■ **Work instructions**: Set down exactly the lines in the records below that run from the line with "writes: the latch" to the line with "def markRaced (f", inclusive, and nothing more.

■ **Source data**:
-----
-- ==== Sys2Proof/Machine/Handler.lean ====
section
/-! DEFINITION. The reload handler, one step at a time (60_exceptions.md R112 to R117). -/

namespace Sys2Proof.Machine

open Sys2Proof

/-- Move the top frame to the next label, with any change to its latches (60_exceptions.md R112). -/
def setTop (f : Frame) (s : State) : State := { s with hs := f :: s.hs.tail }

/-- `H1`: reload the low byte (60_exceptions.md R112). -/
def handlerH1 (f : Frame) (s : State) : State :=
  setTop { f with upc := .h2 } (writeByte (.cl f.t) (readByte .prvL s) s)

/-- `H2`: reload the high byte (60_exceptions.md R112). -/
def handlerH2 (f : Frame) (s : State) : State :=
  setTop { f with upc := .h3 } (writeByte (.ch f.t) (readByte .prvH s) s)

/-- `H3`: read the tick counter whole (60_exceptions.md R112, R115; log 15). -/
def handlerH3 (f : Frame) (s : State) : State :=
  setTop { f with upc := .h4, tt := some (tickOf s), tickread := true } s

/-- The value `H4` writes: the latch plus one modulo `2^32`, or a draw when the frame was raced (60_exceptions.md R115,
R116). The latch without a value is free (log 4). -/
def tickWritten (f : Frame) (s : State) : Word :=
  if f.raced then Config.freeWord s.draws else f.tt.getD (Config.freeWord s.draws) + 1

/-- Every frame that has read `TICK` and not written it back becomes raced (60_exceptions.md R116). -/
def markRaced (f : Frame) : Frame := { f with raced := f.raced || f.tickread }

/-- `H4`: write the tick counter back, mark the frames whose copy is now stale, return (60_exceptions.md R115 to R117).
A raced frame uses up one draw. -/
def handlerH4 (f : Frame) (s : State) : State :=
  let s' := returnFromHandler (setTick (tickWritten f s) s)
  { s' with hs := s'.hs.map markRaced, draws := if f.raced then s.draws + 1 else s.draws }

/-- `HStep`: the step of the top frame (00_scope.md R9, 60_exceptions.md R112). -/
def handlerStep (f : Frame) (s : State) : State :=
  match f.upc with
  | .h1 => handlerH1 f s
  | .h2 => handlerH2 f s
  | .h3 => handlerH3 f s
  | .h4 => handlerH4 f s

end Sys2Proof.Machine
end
-----
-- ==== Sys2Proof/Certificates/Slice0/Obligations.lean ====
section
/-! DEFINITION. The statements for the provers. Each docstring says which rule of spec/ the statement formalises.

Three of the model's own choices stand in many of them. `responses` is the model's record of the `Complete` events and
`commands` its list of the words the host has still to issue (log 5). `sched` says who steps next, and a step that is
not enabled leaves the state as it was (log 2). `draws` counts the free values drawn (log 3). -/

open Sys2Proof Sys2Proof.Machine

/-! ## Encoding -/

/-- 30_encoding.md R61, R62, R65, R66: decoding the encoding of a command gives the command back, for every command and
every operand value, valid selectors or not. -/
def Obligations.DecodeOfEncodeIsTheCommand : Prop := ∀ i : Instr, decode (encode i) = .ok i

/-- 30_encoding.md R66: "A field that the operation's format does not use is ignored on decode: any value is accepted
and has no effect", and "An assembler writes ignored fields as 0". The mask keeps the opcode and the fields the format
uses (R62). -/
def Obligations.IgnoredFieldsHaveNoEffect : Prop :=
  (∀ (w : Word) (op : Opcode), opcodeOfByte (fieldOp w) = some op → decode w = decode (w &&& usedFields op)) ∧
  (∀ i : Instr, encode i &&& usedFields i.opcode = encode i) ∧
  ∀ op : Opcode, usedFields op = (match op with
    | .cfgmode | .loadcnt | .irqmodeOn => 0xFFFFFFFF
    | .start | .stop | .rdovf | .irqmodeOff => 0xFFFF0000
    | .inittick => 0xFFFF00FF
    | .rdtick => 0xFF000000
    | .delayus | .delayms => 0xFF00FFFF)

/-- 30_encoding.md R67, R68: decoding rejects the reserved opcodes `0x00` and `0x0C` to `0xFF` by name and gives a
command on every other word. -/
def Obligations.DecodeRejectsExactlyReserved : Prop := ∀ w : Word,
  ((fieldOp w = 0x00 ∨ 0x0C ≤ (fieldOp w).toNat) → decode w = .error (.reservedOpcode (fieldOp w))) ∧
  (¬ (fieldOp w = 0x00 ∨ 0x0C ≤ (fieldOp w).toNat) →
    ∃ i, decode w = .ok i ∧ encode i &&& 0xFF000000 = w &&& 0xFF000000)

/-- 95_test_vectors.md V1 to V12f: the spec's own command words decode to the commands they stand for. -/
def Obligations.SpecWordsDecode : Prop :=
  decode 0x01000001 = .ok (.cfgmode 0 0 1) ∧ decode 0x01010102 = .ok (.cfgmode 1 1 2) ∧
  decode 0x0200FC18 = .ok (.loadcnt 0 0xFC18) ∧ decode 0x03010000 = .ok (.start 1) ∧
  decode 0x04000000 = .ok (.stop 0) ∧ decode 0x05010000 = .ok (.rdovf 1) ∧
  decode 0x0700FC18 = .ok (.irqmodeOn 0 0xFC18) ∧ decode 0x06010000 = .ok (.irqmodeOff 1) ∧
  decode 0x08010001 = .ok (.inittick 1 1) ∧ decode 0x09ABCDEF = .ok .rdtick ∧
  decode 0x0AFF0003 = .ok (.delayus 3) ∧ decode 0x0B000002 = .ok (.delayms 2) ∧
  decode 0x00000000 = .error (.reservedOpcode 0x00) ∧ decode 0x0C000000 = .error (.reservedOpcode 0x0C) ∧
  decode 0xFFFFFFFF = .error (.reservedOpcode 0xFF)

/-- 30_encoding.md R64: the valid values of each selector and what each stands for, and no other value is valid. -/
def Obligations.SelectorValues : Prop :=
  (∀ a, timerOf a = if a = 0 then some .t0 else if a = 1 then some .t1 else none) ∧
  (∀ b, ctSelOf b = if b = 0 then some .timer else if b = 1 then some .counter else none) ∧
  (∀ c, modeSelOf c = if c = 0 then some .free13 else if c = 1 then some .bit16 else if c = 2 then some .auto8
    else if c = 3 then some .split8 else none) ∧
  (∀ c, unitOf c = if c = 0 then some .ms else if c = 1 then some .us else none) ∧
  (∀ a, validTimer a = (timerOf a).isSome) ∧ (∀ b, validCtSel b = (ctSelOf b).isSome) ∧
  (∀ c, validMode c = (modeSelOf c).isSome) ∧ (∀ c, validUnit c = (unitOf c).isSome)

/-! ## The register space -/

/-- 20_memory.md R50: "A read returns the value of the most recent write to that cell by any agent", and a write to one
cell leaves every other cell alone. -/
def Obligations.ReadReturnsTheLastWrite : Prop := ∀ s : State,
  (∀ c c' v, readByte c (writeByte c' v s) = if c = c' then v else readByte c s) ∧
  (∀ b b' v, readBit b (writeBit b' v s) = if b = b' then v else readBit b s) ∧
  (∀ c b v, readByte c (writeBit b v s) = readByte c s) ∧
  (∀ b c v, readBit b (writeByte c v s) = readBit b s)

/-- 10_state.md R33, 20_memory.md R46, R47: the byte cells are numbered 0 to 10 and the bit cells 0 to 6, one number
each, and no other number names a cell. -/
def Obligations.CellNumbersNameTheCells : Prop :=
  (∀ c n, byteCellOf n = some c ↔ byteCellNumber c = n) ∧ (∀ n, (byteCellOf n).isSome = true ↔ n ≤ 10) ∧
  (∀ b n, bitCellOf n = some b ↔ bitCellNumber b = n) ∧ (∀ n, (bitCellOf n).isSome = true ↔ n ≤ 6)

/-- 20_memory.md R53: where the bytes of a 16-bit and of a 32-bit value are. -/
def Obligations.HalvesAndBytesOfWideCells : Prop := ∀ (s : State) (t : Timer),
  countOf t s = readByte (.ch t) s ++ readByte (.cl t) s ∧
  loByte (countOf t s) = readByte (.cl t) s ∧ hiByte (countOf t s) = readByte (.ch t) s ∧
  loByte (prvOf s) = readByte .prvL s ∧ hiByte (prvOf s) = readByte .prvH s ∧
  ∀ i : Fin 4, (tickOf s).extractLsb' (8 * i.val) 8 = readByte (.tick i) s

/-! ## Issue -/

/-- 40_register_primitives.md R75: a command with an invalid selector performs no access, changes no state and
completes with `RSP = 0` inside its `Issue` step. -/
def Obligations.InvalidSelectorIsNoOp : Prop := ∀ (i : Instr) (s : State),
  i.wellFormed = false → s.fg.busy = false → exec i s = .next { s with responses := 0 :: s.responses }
-----
■ **Task answer**:
/-- The value `H4` writes: the latch plus one modulo `2^32`, or a draw when the frame was raced (60_exceptions.md R115,
R116). The latch without a value is free (log 4). -/
def tickWritten (f : Frame) (s : State) : Word :=
  if f.raced then Config.freeWord s.draws else f.tt.getD (Config.freeWord s.draws) + 1

/-- Every frame that has read `TICK` and not written it back becomes raced (60_exceptions.md R116). -/
def markRaced (f : Frame) : Frame := { f with raced := f.raced || f.tickread }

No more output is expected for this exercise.